# Data Representation Design Patterns

ML models us a mathematical funciton that is defined to operate on specific types of data only. Real world data might not be able to be plugged straight into ML models. We sometime need to transform features so that can be used by ML models. The process of creating features to represent the input data is called feature engineering, and so we can think of featur engineering as a way of selecting the data representation.

Some models can learn the data representation e.g. a decision know can learn what threshold to split a float feature on. Embeddings are another design pattern that deep neural networks are capable of learning. Embeddings represent are dense and lower-dimensional compared to the input which can be sparse. The learning algorithm needs to extract the mose salient information from the input and represent it in a more concise way in the feature. The process of learning features to represnet the input is called feature extraction. We can think of learnable data representations e.g. embeddings as automatically engineered features.

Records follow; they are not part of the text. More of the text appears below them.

/-- A map that a command may name as its owner: present, not removed in this ledger, owned (R109, R119). -/
def ownMap (d : Dev) (c : Cmd) (h : Nat) : Option MapRec :=
  (tget d.world.maps h).bind fun m => if m.owner = c.polder && !m.removed then some m else none
/-- The fabric ids of the package's pair: its own and, by the committed fabric table, its twin's (R521, R527). -/
def pairIds (d : Dev) : List Nat :=
  d.fab.id :: (d.fab.members.filterMap fun m => if m.1 = d.fab.id && m.2.1 ≠ 0xff then some m.2.1 else none)
/-- The map is the local side of a mirror (R520). -/
def isMirrorLocal (d : Dev) (h : Nat) : Bool := d.fab.mirrors.any fun m => (pairIds d).contains m.subId && m.localMap == h
/-- The map is the source of a mirror. -/
def isMirrorSrc (d : Dev) (h : Nat) : Bool := d.fab.mirrors.any fun m => (pairIds d).contains m.srcId && m.srcMap == h
/-- The records of an update block (R108): operation, plane, body; none where the block is malformed. -/
def updRecs : Nat → Bytes → Option (List (Nat × Nat × Bytes))
  | 0, _ => none
  | fuel + 1, bs =>
    if bs.isEmpty then some []
    else
      let n := fld bs 4 4
      if bs.length < 8 + n || !allZero (slice bs 2 2) || fld bs 1 1 > 1 then none
      else (updRecs fuel (bs.drop (8 + n))).map fun t => (fld bs 0 1, fld bs 1 1, slice bs 8 n) :: t
/-- The triangles of a mesh record, in the object frame. -/
def meshTris (body : Bytes) (n : Nat) : List (V3 × V3 × V3) :=
  (List.range n).map fun i => (v3fld body (64 + 36 * i), v3fld body (76 + 36 * i), v3fld body (88 + 36 * i))
/-- The object of an object record (R96), none where a field is out of range. -/
def objOf (body : Bytes) : Option Obj :=
  let ty := fld body 0 1; let n := fld body 20 4
  let q := quatFld body 32
  let len := if ty = 3 then 64 + 36 * n else 64
  if ty < 1 || ty > 3 || body.length ≠ len || !allZero (slice body 2 2) || fld body 4 4 = 0xffffffff || !allZero (slice body 40 24) then none
  else if ty = 3 && (n = 0 || n > 65536) then none
  else if ty ≠ 3 && (fld body 20 4 > 2 ^ 24) then none
  else if ty = 2 && (fld body 24 4 > 2 ^ 24 || fld body 28 4 > 2 ^ 24) then none
  else if ty ≠ 2 && !allZero (slice body 24 8) then none
  else if ty = 1 && !allZero (slice body 32 8) then none
  else if ty ≠ 1 && !quatOk q then none
  else some { kind := ty, cls := fld body 1 1, id := fld body 4 4, centre := v3fld body 8,
              size := if ty = 3 then V3.of 0 else ⟨(fld body 20 4 : Nat), (fld body 24 4 : Nat), (fld body 28 4 : Nat)⟩,
              quat := if ty = 1 then [] else q, tris := if ty = 3 then meshTris body n else [] }
/-- Every primitive of an object lies in the site box (R97). -/
def objInBox (m : MapRec) (o : Obj) : Bool :=
  (objPrims 0 o).all fun p => let b := primBox p; V3.all2 (fun x y => decide (x ≤ y)) m.boxMin b.1 && V3.all2 (fun x y => decide (x < y)) b.2 m.boxMax
/-- One record applied to a staged set; the error is BAD_RANGE (0) or BAD_STATE (1) (R108, R109). A plane field that is not 0 on an object record, and plane 3
on any record, are BAD_RANGE. Log entry 100 DEDUCED. -/
def stageRec (m : MapRec) (st : Staged) (r : Nat × Nat × Bytes) : Except Bool Staged :=
  let n := r.2.2.length
  match r.1 with
  | 1 | 2 =>
    if r.2.1 ≠ 0 then .error false else
    match objOf r.2.2 with
    | none => .error false
    | some o =>
      if !objInBox m o then .error false
      else if thas st.objs o.id == (r.1 == 1) then .error true
      else .ok { st with bytes := st.bytes + n, statics := true, objs := tput st.objs o.id o, touched := o.id :: st.touched }
  | 3 =>
    if r.2.1 ≠ 0 || n ≠ 8 || !allZero (slice r.2.2 4 4) then .error false
    else if !thas st.objs (fld r.2.2 0 4) then .error true
    else .ok { st with bytes := st.bytes + n, statics := true, objs := tdel st.objs (fld r.2.2 0 4), touched := fld r.2.2 0 4 :: st.touched }
  | 4 | 5 =>
    if n ≠ 32 then .error false
    else .ok { st with bytes := st.bytes + n,
                       vox := st.vox ++ [{ op := r.1, plane := r.2.1, lo := v3fld r.2.2 0, hi := v3fld r.2.2 12, mask := BitVec.ofNat 64 (fld r.2.2 24 8) }] }
  | 6 => if n ≠ 0 then .error false else .ok { st with vox := st.vox ++ [{ (default : VoxRec) with op := 6, plane := r.2.1 }] }
  | _ => .error false
/-- All records, in order. -/
def stageAll (m : MapRec) (st : Staged) : List (Nat × Nat × Bytes) → Except Bool Staged
  | [] => .ok st
  | r :: t => match stageRec m st r with
    | .error e => .error e
    | .ok st => stageAll m st t
/-- A record meets the ranges of R91, R96, R97 and R108, whatever the objects of the map; of a map that does not exist the box is left out. Log entry 61 DEDUCED. -/
def recInRange (m : Option MapRec) (r : Nat × Nat × Bytes) : Bool :=
  match stageRec (m.getD { (default : MapRec) with boxMin := V3.of (-(2 ^ 40)), boxMax := V3.of (2 ^ 40) }) default r with
  | .error false => false
  | _ => true
/-- The committed objects of a map: those of the newest committed set that still waits to form, else those of the current version (R109, R114). -/
def committedObjs (m : MapRec) : Tab Obj :=
  let waiting := (m.pend.flatMap (·.changes) ++ m.events).filterMap fun e => match e.2 with
    | .commit _ (some s) => some s.2.1
    | _ => none
  (waiting.getLast?).getD (((curVer m).map (·.objs)).getD [])
/-- The staged set of a map as it stands, with the committed objects where nothing static is staged (R109). -/
def stagedOf (m : MapRec) : Staged := if m.staged.statics then m.staged else { m.staged with objs := committedObjs m }
/-- MAP_UPDATE (R102, R108 to R110, R572). Log entry 61 DEDUCED. -/
def fxMapUpdate (d : Dev) (c : Cmd) : Dev :=
  let h := fld c.block 0 2
  let body := c.block.drop 8
  match updRecs (body.length + 1) body with
  | none => answer d c stBadRange 0
  | some rs =>
    if c.block.length < 8 || !allZero (slice c.block 3 5) || h > 63 || !rs.all (recInRange (tget d.world.maps h)) then answer d c stBadRange 0 else
    match tget d.world.maps h with
    | none => answer d c stBadState 0
    | some m =>
      let st := stageAll m (stagedOf m) rs
      if m.removed || isMirrorLocal d h then answer d c stBadState 0
      else if m.owner ≠ c.polder then dikeRefuse d c
      else match st with
      | .error true => answer d c stBadState 0
      | .error false => answer d c stBadRange 0
      | .ok st =>
        let tris := total (st.objs.map fun o => o.2.tris.length)
        if st.objs.length > 1048576 || tris > 16777216 then answer d c stBadRange 0
        else if st.bytes > 67108864 then answer d c stStore 0
        else if storeFull d (st.bytes - m.staged.bytes) then answer d c stStore 0
        else if quotaFull d m.owner (st.bytes - m.staged.bytes) then answer d c stStore 1
        else
          let chg := rs.any fun r => r.1 ≤ 3
          ok (modMap d h fun m => { m with staged := st, build := if chg then .start (d.time.turn + 1) else m.build }) c rs.length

Data representaiton doesn't need to be learned or fixed, a hybrid is also possible. The hashed feature design pattern is deterministic, but doesn't require a model to now all the potential values that a particular input can take.

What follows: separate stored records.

-- ==== Sys2Proof/Machine/RegWrite.lean ====
section
/-! DEFINITION. Storing a value in a register: the writable bits, the values a write is taken as (R10, R379, R402, R409, R448, R483, R533, R558). -/
namespace Sys2Proof.Machine

/-- A value held between limits. -/
def clampN (lo hi v : Nat) : Nat := min hi (max lo v)
/-- The field [hi:lo] of `v` replaced by `x`. -/
def setBits (v hi lo x : Nat) : Nat := v - bits v hi lo * 2 ^ lo + x * 2 ^ lo
/-- What a value written to the register at key `o` is taken as, `old` being what stands there. -/
def fixVal (d : Dev) (o old v : Nat) : Nat :=
  if o = 0x500004 then setBits (setBits v 11 8 (max 1 (bits v 11 8))) 7 0 (clampN 4 20 (bits v 7 0))
  else if o = 0x600000 then (if bits v 2 0 > 4 then setBits v 2 0 (bits old 2 0) else v)
  else if o = 0x100800 then setBits (setBits v 11 8 (clampN 1 8 (bits v 11 8))) 7 0 (clampN 5 50 (bits v 7 0))
  else if o = 0x100808 then min (bermLen d) (bits v 16 0)
  else if o = 0x200028 then max 10 (bits v 15 0)
  else if o = 0x400000 then setBits v 15 8 (max 1 (bits v 15 8))
  else if o = 0x400008 then (List.range 4).foldl (fun v p => if bits v (8 * p + 2) (8 * p + 1) = 3 then setBits v (8 * p + 2) (8 * p + 1) 0 else v) v
  else if 0x401100 ≤ o ∧ o < 0x401200 ∧ (o - 0x401100) % 0x20 = 0 then (if bits v 4 3 = 3 then setBits v 4 3 2 else v)
  else if 0x201000 ≤ o ∧ o < 0x202000 ∧ o % 8 = 4 then setBits v 15 0 (max 1 (bits v 15 0))
  else if 0x01000000 ≤ o ∧ o < 0x09000000 then
    let w := o % 0x01000000
    if w = 0x40000 then setBits v 3 0 (clampN 1 8 (bits v 3 0))
    else if w = 0x40008 then setBits (setBits v 31 24 (clampN 1 100 (bits v 31 24))) 11 0 (max 16 (bits v 11 0))
    else if w = 0x4000C then max 1000 v
    else if w = 0x11004 then max 1 (bits v 15 0)
    else if w = 0x20000 then setBits v 15 8 (min 64 (bits v 15 8))
    else v
  else if (regHit o).any (fun h => h.row.base == 0x1020) then max 16 (bits v 15 0)
  else if (regHit o).any (fun h => h.row.base == 0x1008 || h.row.base == 0x1010 || h.row.base == 0x1018) then v / 4096 * 4096
  else v
/-- `v` stored in the bits of `mask`; the other bits keep what stands there. -/
def maskPut (d : Dev) (o mask v : Nat) : Dev :=
  let old := rget d o
  rset d o ((old &&& (0xffffffff - mask)) ||| (fixVal d o old v &&& mask))
/-- A value stored in every writable bit of a register, whatever its lock (R571). -/
def regPut (d : Dev) (o v : Nat) : Dev :=
  match regHit o with
  | none => d
  | some h => maskPut d o h.row.rw v
/-- Registers that a configuration bundle may name (R526, R570). -/
def cfgReg (o : Nat) : Bool :=
  o == 0x500004 || o == 0x100800 || o == 0x100808 || o == 0x100810 || o == 0x100814 || o == 0x100818 ||
  o == 0x01040000 || o == 0x01040004 || o == 0x01040008 || o == 0x0104000C ||
  (decide (0x201080 ≤ o) && decide (o < 0x202000) && o % 4 == 0) || o == 0x200000 || o == 0x200028 || o == 0x20002C || o == 0x200030
/-- One pair of a register set applied past its lock; of WDN_CTL only safe_auto (R531, R571). -/
def cfgPut (d : Dev) (o v : Nat) : Dev := if o = 0x200000 then maskPut d o 2 v else regPut d o v

end Sys2Proof.Machine
end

## Simple Data Representations 

### Numerical Inputs

Mose ML models work on numerical inputs. If a feaure is numerical we can (doesn't mean we should) leave it unchanged.

#### Why Scaling is Desirable

A lot of ML models uses an optimiser that is tuned to work well with number in the range [-1, 1] range, scaling the numeric values to lie in that range can be beneficial.

Gradient descent optimisers require more steps to converge as the curvature of the loss function increases. This is beasue the derivatives of features with larger relative magnitudes will tend to be larger as well, and so will leand to abnormal weight updates. The large weight updates will require more steps to converge and thereby increase the computational load. "Centreing" the data to lie in the [-1 , 1] range makes the error function more spherical. Therefore, models trained with transformed data tend to converge faster and are therefore faster/cheaper to train. In addition, the [-1, 1] range offers the most floating point precision.

A quick test to do is to load the diabetes dataset from SKLearn and train a liner model with scaled and unscaled features. You should typically see a 9% improvement in the model which just uses on input feature.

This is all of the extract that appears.